Check your working for solving simultaneous equations.

I add the equations:
$$+\left\{\begin{array}{l} mg-T=ma \\ T-3mg\mu=3ma \end{array}\right.$$
$$mg-3mg\mu=4ma~~\rightarrow~~a=\frac{1-\mu}{4}g$$

You're mixing up static & dynamic friction coefficients

The question didn't distinct between the coefficients, it mentions only one.

 

[HoodedFreak]

I add the equations:
$$+\left\{\begin{array}{l} mg-T=ma \\ T-3mg\mu=3ma \end{array}\right.$$
$$mg-3mg\mu=4ma~~\rightarrow~~a=\frac{1-\mu}{4}g$$

The question didn't distinct between the coefficients, it mentions only one.

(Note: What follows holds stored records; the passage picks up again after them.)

/-- READ's length and destination checks (`44_read.md` R134, R135, R136), for a step without bus error: L is memory's word at
the block's start where no byte of it races (`20_memory.md` R53) or lies in the destination buffer (R47), and any value
else; `L + 4` does not wrap; RD_BAD_LENGTH iff `L + 4 > A` or `L < 20`, else RD_DST_TOO_SMALL iff `L - 20 > LEN`, else the
data accesses begin. The load is one length-field read, which is no cursor access (`20_memory.md` R42, R49, R50). Nothing
else changes. The record of the load and the count of free values are the model's own (log 20, log 4); that the temporaries
keep their values where the command has ended is the model's choice (log 8). -/
def Obligations.ReadTestsTheLengthField : Prop :=
  ∀ (s : State) (ch : CtlChoice), s.fsm = .exec → s.xfer.cmd = .read → s.xfer.phase = .loadLen →
    ch.busError = false →
      let a := addr32 (s.rings.rbase.toNat + s.cfg.rbHdrSize + s.xfer.r.toNat)
      let avail := availData s.xfer.r.toNat s.xfer.w.toNat s.rings.rcap.toNat
      ∃ l : Word,
        let gh := s.readRecorded .lenRead a (s.cmdMarks s.remoteRing ch.race a) l false
        (ch.race = 0 →
          (∀ k < 4, inRun s.args.addr s.args.len.toNat (a + BitVec.ofNat 32 k) = false) → l = s.mem.read32 a) ∧
        s.controllerTurn ch = .next
          (if avail < l.toNat + 4 ∨ l.toNat < 20 then
            { s with
              status := { s.status with err := .insufficientSpace, detail := .rdBadLength }
              fsm := .idle, xfer := { s.xfer with len := l }, ghost := gh }
          else if s.args.len.toNat < l.toNat - 20 then
            { s with
              status := { s.status with err := .insufficientSpace, detail := .rdDstTooSmall }
              fsm := .idle, xfer := { s.xfer with len := l }, ghost := gh }
          else
            { s with
              xfer := { s.xfer with
                len := l, phase := .data
                todo := State.readPlan { s with xfer := { s.xfer with len := l } }
                pos := (s.xfer.r.toNat + (4 + l.toNat)) % s.rings.rcap.toNat }
              ghost := gh })

/-- The whole of READ (`44_read.md` R127, R129, R131, R134 to R140; `20_memory.md` R42, R50). From a Ready idle state whose
checks pass, with a destination buffer (ADDR, LEN) that shares no byte with the remote ring or its header (`20_memory.md`
R47): for every order of the data accesses, no bus error and no data race, while only the controller moves, it completes
OK; RID is the sender id, RLEN the payload length, the destination holds the payload; remote.readIndex is the rounded end
position; one signal is sent; every other byte of memory and every other register but STATUS is unchanged. Its events are, in
this order: the CMD write, the acquire read of remote.writeIndex, the plain read of remote.readIndex, the length-field read,
20 + 2P plain accesses of one byte, one release write of remote.readIndex whose bytes are the published word, and the signal
(R129, R134, R139, R140). That it takes 25 + 2P steps is the model's one access a byte (log 10), and the trace that holds
the events is the model's record (log 20). -/
def Obligations.ReadDeliversTheMessage : Prop :=
  ∀ (s : State) (cs : List CtlChoice), MachineInv s →
    s.fsm = .idle → s.status.isOpen = true → s.status.rv = true → s.status.hwf = false → s.args.addr ≠ 0 →
    let hdr := s.cfg.rbHdrSize
    let g := s.remoteRing
    let n := s.ghost.cmdNo + 1
    let w := s.mem.read32 s.rings.rbase
    let r := s.mem.read32 (s.rings.rbase + 4)
    let l := (s.mem.read32 (g.dataAddr hdr r.toNat)).toNat
    let p := l - 20
    cursorOK r g.cap = true → cursorOK w g.cap = true → l + 4 ≤ availData r.toNat w.toNat g.cap → 20 ≤ l →
    p ≤ s.args.len.toNat →
    (∀ i < s.args.len.toNat, ∀ k < hdr + g.cap,
      s.args.addr + BitVec.ofNat 32 i ≠ s.rings.rbase + BitVec.ofNat 32 k) →
    (∀ c ∈ cs, c.clean) → cs.length = 25 + 2 * p →
      ∃ s₁ t, exec .read s = .next s₁ ∧ runChoices cs s₁ = .next t ∧
        t.fsm = .idle ∧ t.status = { s.status with lopc := 0x7, err := .ok, detail := .none } ∧
        (∀ k < 16, t.results.rid.byte k = s.mem.read8 (g.byteAddr hdr r.toNat (4 + k))) ∧
        t.results.rlen = BitVec.ofNat 32 p ∧
        (∀ i < p, t.mem.read8 (s.args.addr + BitVec.ofNat 32 i)
          = s.mem.read8 (g.byteAddr hdr r.toNat (24 + i))) ∧
        t.mem.read32 (s.rings.rbase + 4) = BitVec.ofNat 32 (alignPos ((r.toNat + (4 + l)) % g.cap) g.cap) ∧
        (∀ a : Word, (∀ i < p, a ≠ s.args.addr + BitVec.ofNat 32 i) →
          (∀ k < 4, a ≠ s.rings.rbase + 4 + BitVec.ofNat 32 k) → t.mem.read8 a = s.mem.read8 a) ∧
        t.mbx = { s.mbx with sigToPartner := s.mbx.sigToPartner + 1 } ∧
        t.rings = s.rings ∧ t.args = s.args ∧ t.irq = s.irq ∧ t.neg = { s.neg with cmdWord := 0x00000007 } ∧
        t.cfg = s.cfg ∧ t.env = s.env ∧
        ∃ data : List Event, data.length = 20 + 2 * p ∧ (∀ e ∈ data, e.isDataAccess n) ∧
          t.ghost.trace =
            ⟨.controller, n, .signal, 0, [], false⟩ ::
            wordEvent n .relWrite (s.rings.rbase + 4)
              (BitVec.ofNat 32 (alignPos ((r.toNat + (4 + l)) % g.cap) g.cap)) true ::
            (data ++
              wordEvent n .lenRead (g.dataAddr hdr r.toNat) (s.mem.read32 (g.dataAddr hdr r.toNat)) false ::
              wordEvent n .plainRead (s.rings.rbase + 4) r true ::
              wordEvent n .acqRead s.rings.rbase w true ::
              ⟨.host, n, .cmdWrite, 0, [], false⟩ :: s.ghost.trace)

/-! ### Bus errors, termination, and what a controller step may change -/

/-- `20_memory.md` R59: a memory access of a WRITE or READ that gets an error response ends the command with
`HardwareState(BUS_ERROR)` and HWF, without a signal; memory is as it was, except that the failing access being the
publishing write leaves the bytes of that cursor word with any value. That a failing data access writes nothing is the
model's choice (log 12). -/
def Obligations.BusErrorStopsTheTransfer : Prop :=
  ∀ (s : State) (ch : CtlChoice), MachineInv s → s.fsm = .exec → s.xfer.phase ≠ .signal → ch.busError = true →
    ∃ t, s.controllerTurn ch = .next t ∧ t.fsm = .idle ∧
      t.status = { s.status with hwf := true, err := .hardwareState, detail := .busError } ∧
      t.mbx = s.mbx ∧ t.rings = s.rings ∧ t.args = s.args ∧ t.results = s.results ∧ t.irq = s.irq ∧
      (s.xfer.phase ≠ .publish → t.mem = s.mem) ∧
      (s.xfer.phase = .publish → ∀ a : Word,
        (∀ k < 4, a ≠ (match s.xfer.cmd with
          | .write => s.rings.lbase
          | .read => s.rings.rbase + 4) + BitVec.ofNat 32 k) → t.mem.read8 a = s.mem.read8 a)

/-- `70_reset_and_hazards.md` R189: WRITE and READ complete in a bounded number of controller steps, whatever the order of
the data accesses, whatever errors the memory port answers and whatever a racing access reads. R189 gives no numbers: the
bounds 28 + 2 LEN and 25 + 2 RCAP count the model's own accesses of one byte each, a design choice (log 10). -/
def Obligations.TransfersComplete : Prop :=
  ∀ (s : State) (cs : List CtlChoice), MachineInv s → s.fsm = .exec →
    (match s.xfer.cmd with
    | .write => 28 + 2 * s.args.len.toNat
    | .read => 25 + 2 * s.rings.rcap.toNat) ≤ cs.length →
      ∃ t, runChoices cs s = .next t ∧ t.fsm = .idle

/-- Which bytes of memory a controller step may change (`20_memory.md` R60, `43_write.md` R120, R121, R124, `44_read.md` R137,
R139): a WRITE's, those of its block and of local.writeIndex; a READ's, its destination's and those of remote.readIndex;
no byte outside EXEC. It changes no argument register (`10_state.md` R21), no parameter (`00_scope.md` R7), and nothing of what
the environment still does. In EXEC, whatever choice the environment makes and whatever areas overlap, it changes no
interrupt register, no ring register and nothing of the negotiation state; unless it ends the command, it changes no
stored STATUS field (R17), no result register (R22) and nothing of the mailbox either; and where it ends the command, of
STATUS it changes ERR, DETAIL and HWF at most. -/
def Obligations.ControllerWritesOnlyItsOwnBytes : Prop :=
  ∀ (s t : State) (ch : CtlChoice), MachineInv s → s.controllerTurn ch = .next t →
    t.args = s.args ∧ t.cfg = s.cfg ∧ t.env = s.env ∧
    (s.fsm ≠ .exec → t.mem = s.mem) ∧
    (s.fsm = .exec → s.xfer.cmd = .write → ∀ a : Word,
      (∀ k < 24 + s.args.len.toNat, a ≠ s.localRing.byteAddr s.cfg.rbHdrSize s.xfer.w.toNat k) →
      (∀ k < 4, a ≠ s.rings.lbase + BitVec.ofNat 32 k) → t.mem.read8 a = s.mem.read8 a) ∧
    (s.fsm = .exec → s.xfer.cmd = .read → ∀ a : Word,
      (∀ i < s.xfer.len.toNat - 20, a ≠ s.args.addr + BitVec.ofNat 32 i) →
      (∀ k < 4, a ≠ s.rings.rbase + 4 + BitVec.ofNat 32 k) → t.mem.read8 a = s.mem.read8 a) ∧
    (s.fsm = .exec →
      t.irq = s.irq ∧ t.rings = s.rings ∧ t.neg = s.neg ∧
      (t.fsm = .exec → t.status = s.status ∧ t.results = s.results ∧ t.mbx = s.mbx ∧ t.xfer.cmd = s.xfer.cmd) ∧
      (t.fsm ≠ .exec → t.fsm = .idle ∧ t.status.isOpen = s.status.isOpen ∧ t.status.rv = s.status.rv ∧
        t.status.ovr = s.status.ovr ∧ t.status.lopc = s.status.lopc))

I believe that should give you a = g(1 - 3μ)/4

Then you need to ensure that a is positive, g and 1/4 are positive constants so you have the restriction that: 1-3μ ≥ 0

 

[Karol]

$$\left\{\begin{array}{l} mg-T=ma \\ T-3mg\mu=3ma \end{array}\right.~~\rightarrow~~a=\frac{1-3\mu}{4}g$$
Thanks HoodedFreak

 

[PeroK]

$$\left\{\begin{array}{l} mg-T=ma \\ T-3mg\mu=3ma \end{array}\right.~~\rightarrow~~a=\frac{1-3\mu}{4}g$$
Thanks HoodedFreak

The first part of the question asks you to find $T$. I assume this means $T$ in terms of $m, g$ and $\mu$. But, you've eliminated $T$ from your equations.

 

[Karol]

The first part of the question asks you to find $T$. I assume this means $T$ in terms of m,gm,gm, g and μμ\mu. But, you've eliminated $T$ from your equations.

That's simple:
$$T=(g-a)m=...=\frac{3+3\mu}{4}mg$$